- _EXERCISE REQUIREMENTS_
Please copy, exactly as they appear below, the lines from the one containing "the part. -/" through the one containing "confirmed := none".
Start of EXERCISE INPUTS
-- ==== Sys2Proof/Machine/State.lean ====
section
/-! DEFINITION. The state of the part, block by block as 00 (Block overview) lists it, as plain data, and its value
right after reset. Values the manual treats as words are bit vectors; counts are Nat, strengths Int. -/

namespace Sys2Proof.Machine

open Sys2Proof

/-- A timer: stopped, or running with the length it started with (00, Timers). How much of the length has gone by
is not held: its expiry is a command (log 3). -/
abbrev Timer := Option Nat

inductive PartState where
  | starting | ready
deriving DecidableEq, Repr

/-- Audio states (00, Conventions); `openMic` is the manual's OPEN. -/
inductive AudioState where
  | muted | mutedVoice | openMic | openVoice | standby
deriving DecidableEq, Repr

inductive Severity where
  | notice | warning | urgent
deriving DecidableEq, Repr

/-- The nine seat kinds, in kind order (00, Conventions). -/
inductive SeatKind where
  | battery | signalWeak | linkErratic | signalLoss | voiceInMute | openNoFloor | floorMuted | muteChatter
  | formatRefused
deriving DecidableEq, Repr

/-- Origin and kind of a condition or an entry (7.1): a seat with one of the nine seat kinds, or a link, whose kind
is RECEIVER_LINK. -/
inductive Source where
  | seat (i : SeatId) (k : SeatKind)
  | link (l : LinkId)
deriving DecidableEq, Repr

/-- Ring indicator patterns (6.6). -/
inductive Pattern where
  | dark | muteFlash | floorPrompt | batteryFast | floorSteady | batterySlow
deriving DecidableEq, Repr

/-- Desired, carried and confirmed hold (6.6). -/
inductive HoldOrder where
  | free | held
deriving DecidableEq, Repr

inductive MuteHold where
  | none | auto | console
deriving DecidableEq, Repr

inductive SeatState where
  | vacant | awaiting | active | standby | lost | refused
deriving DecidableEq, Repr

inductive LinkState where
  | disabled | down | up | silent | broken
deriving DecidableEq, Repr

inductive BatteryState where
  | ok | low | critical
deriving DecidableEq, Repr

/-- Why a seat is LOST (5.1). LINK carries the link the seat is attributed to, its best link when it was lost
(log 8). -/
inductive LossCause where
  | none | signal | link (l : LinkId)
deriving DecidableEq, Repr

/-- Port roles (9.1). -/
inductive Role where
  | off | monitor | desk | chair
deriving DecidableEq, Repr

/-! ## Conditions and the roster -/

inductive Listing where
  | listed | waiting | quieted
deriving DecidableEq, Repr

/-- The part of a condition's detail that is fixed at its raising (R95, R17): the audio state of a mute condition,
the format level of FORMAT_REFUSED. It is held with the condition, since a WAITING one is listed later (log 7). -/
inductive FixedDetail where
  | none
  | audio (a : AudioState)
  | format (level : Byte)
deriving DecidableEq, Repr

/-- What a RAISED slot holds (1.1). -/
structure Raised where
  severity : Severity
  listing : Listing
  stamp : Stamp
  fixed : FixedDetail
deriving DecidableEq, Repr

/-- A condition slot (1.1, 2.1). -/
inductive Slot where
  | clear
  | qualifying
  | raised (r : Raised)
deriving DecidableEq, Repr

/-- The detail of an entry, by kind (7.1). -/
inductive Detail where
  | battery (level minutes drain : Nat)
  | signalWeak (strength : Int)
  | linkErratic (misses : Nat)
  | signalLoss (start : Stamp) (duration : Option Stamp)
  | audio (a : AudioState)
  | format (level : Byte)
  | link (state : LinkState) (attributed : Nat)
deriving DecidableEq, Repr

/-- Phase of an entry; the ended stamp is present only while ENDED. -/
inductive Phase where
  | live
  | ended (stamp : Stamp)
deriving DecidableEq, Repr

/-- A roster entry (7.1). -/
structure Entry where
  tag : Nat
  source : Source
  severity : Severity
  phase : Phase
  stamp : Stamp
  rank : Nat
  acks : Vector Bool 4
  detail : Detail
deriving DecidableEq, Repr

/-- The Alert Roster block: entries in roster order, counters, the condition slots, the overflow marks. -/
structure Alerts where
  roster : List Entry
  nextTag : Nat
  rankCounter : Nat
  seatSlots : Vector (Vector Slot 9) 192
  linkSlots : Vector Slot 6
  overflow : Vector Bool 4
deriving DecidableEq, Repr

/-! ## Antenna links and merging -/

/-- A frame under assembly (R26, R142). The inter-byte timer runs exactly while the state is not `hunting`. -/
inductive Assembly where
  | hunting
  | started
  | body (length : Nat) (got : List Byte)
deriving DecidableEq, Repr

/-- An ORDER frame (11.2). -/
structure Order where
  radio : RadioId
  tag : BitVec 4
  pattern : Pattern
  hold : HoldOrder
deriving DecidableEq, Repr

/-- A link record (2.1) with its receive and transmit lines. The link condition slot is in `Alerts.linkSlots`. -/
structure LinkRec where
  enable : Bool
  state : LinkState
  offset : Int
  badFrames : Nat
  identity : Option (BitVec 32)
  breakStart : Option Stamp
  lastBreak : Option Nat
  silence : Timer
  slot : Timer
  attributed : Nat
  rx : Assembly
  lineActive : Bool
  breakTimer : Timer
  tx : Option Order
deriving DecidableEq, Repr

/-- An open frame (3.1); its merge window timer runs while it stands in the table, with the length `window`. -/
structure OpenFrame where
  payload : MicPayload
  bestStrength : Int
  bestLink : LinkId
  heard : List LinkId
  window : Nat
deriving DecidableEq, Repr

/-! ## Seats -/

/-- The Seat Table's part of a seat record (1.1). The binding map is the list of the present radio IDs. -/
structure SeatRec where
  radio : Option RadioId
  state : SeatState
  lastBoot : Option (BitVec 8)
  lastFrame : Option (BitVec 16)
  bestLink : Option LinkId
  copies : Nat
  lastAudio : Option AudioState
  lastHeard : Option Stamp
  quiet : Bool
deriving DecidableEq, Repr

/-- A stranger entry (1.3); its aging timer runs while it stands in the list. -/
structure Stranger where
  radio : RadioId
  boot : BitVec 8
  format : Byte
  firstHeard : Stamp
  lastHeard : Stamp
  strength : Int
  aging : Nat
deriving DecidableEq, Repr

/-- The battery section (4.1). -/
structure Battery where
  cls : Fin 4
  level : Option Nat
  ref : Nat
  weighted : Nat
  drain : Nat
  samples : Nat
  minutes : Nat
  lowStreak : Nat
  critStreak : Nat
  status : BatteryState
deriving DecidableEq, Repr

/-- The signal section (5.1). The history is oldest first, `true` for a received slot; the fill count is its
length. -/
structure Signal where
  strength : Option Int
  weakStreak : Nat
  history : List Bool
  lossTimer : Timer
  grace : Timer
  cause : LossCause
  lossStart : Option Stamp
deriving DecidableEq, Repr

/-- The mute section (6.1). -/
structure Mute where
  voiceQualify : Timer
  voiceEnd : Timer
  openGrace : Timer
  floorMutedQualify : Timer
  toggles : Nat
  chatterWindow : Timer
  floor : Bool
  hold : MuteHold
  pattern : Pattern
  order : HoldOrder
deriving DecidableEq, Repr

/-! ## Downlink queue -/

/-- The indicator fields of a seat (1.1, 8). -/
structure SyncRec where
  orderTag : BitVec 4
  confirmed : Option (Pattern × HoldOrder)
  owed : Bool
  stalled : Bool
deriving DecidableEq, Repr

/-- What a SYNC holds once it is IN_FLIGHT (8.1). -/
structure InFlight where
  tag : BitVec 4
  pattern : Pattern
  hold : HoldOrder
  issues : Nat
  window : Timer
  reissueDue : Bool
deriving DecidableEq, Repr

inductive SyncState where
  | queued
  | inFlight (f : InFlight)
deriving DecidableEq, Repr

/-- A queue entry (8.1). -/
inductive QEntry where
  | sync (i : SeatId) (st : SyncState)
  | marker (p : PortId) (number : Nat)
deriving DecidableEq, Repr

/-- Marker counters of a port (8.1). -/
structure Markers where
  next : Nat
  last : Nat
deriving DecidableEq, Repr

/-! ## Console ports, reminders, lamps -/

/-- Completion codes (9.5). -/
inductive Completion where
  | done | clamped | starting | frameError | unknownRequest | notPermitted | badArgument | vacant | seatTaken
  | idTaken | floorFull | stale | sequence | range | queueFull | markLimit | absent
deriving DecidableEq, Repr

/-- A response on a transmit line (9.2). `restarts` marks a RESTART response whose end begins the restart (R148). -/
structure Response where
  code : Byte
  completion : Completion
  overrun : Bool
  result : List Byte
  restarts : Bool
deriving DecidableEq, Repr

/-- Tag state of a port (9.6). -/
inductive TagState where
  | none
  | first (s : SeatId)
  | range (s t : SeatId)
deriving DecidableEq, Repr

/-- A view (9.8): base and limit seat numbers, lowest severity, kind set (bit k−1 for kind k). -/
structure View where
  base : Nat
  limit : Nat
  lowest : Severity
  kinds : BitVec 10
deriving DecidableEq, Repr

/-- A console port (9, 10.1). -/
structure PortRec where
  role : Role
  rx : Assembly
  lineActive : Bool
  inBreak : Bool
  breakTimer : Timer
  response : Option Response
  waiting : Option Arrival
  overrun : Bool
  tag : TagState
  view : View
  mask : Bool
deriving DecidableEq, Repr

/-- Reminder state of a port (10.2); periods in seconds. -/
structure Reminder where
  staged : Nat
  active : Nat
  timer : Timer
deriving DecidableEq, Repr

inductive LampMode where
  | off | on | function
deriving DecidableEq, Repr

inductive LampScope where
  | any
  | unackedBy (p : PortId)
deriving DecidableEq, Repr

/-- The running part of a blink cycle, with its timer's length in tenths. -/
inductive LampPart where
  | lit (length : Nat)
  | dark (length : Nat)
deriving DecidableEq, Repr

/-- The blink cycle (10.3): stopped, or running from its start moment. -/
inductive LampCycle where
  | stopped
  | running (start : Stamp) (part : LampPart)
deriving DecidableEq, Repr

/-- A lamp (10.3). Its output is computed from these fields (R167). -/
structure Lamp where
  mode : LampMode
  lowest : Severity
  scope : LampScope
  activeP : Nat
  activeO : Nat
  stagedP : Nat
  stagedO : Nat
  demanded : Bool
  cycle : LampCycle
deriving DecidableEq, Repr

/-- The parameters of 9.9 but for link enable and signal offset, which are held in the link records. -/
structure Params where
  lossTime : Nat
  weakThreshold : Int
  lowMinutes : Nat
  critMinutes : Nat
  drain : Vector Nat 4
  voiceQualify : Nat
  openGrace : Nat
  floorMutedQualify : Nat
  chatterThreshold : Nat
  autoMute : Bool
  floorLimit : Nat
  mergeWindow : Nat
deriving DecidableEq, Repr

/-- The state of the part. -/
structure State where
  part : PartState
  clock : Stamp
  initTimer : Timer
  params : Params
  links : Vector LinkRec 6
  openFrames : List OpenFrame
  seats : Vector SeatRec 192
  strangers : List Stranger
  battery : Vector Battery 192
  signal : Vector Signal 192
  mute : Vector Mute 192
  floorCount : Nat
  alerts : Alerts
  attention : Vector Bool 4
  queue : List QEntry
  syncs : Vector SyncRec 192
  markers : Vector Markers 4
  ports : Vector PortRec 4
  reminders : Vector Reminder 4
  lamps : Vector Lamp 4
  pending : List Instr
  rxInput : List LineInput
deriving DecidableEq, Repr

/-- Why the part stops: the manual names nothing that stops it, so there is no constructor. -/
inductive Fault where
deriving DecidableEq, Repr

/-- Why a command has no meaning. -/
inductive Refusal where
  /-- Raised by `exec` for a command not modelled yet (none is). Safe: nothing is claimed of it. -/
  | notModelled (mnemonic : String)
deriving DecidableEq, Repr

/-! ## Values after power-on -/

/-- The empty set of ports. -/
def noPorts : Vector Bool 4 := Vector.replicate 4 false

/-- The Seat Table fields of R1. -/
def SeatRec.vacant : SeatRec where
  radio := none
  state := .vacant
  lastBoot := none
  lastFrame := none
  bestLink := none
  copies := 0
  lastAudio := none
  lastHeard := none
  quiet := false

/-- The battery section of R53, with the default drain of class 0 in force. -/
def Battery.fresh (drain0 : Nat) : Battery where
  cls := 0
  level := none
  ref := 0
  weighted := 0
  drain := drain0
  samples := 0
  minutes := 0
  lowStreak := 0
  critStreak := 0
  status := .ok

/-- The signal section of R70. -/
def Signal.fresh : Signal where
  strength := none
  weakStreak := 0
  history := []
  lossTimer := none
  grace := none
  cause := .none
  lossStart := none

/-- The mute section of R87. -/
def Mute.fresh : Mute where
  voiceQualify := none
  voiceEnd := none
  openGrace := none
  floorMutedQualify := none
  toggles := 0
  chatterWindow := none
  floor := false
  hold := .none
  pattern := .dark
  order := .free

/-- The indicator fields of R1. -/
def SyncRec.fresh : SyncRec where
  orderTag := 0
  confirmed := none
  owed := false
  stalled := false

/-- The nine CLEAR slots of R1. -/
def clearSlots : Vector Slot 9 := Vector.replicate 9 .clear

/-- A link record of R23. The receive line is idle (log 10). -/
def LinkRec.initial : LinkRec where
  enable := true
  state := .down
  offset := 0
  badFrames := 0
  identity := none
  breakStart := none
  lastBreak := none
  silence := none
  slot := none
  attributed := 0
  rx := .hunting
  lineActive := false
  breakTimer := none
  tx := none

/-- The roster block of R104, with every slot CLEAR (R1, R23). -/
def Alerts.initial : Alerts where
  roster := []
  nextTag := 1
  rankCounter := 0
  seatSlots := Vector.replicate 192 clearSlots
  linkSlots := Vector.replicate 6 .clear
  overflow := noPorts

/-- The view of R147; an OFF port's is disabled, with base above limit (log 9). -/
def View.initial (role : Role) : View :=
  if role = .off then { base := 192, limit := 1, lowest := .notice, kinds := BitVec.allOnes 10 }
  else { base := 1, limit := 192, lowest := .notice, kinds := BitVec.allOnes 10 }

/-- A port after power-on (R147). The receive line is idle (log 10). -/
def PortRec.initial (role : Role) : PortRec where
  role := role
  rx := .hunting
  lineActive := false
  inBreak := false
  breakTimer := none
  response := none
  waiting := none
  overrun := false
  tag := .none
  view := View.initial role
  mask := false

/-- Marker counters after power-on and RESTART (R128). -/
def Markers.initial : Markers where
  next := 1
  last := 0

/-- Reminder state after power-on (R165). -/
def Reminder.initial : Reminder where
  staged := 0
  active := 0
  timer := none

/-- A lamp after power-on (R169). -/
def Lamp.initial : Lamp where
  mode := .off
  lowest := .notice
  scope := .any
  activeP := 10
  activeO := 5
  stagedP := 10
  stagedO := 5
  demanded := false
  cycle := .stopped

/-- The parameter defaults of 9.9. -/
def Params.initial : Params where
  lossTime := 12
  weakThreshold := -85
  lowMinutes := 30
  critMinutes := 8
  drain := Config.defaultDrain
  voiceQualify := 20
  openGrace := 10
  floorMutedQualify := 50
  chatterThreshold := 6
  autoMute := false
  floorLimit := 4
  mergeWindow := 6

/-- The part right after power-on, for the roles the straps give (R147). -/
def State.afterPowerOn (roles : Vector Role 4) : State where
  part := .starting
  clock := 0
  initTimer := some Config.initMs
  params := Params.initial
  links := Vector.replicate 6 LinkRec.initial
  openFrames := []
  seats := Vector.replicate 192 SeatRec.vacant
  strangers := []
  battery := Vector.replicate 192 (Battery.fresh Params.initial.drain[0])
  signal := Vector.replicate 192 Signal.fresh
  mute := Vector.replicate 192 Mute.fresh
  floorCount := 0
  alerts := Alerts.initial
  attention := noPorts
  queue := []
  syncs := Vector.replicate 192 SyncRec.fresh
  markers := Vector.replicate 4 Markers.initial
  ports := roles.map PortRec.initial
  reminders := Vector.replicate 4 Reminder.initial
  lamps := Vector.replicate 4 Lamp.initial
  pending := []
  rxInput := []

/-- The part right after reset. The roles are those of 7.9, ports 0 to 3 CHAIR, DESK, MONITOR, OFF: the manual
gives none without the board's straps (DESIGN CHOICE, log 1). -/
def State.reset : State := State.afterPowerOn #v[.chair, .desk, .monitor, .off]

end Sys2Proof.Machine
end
End of EXERCISE INPUTS
- _FINISHED EXERCISE_
/-- The state of the part. -/
structure State where
  part : PartState
  clock : Stamp
  initTimer : Timer
  params : Params
  links : Vector LinkRec 6
  openFrames : List OpenFrame
  seats : Vector SeatRec 192
  strangers : List Stranger
  battery : Vector Battery 192
  signal : Vector Signal 192
  mute : Vector Mute 192
  floorCount : Nat
  alerts : Alerts
  attention : Vector Bool 4
  queue : List QEntry
  syncs : Vector SyncRec 192
  markers : Vector Markers 4
  ports : Vector PortRec 4
  reminders : Vector Reminder 4
  lamps : Vector Lamp 4
  pending : List Instr
  rxInput : List LineInput
deriving DecidableEq, Repr

/-- Why the part stops: the manual names nothing that stops it, so there is no constructor. -/
inductive Fault where
deriving DecidableEq, Repr

/-- Why a command has no meaning. -/
inductive Refusal where
  /-- Raised by `exec` for a command not modelled yet (none is). Safe: nothing is claimed of it. -/
  | notModelled (mnemonic : String)
deriving DecidableEq, Repr

/-! ## Values after power-on -/

/-- The empty set of ports. -/
def noPorts : Vector Bool 4 := Vector.replicate 4 false

/-- The Seat Table fields of R1. -/
def SeatRec.vacant : SeatRec where
  radio := none
  state := .vacant
  lastBoot := none
  lastFrame := none
  bestLink := none
  copies := 0
  lastAudio := none
  lastHeard := none
  quiet := false

/-- The battery section of R53, with the default drain of class 0 in force. -/
def Battery.fresh (drain0 : Nat) : Battery where
  cls := 0
  level := none
  ref := 0
  weighted := 0
  drain := drain0
  samples := 0
  minutes := 0
  lowStreak := 0
  critStreak := 0
  status := .ok

/-- The signal section of R70. -/
def Signal.fresh : Signal where
  strength := none
  weakStreak := 0
  history := []
  lossTimer := none
  grace := none
  cause := .none
  lossStart := none

/-- The mute section of R87. -/
def Mute.fresh : Mute where
  voiceQualify := none
  voiceEnd := none
  openGrace := none
  floorMutedQualify := none
  toggles := 0
  chatterWindow := none
  floor := false
  hold := .none
  pattern := .dark
  order := .free

/-- The indicator fields of R1. -/
def SyncRec.fresh : SyncRec where
  orderTag := 0
  confirmed := none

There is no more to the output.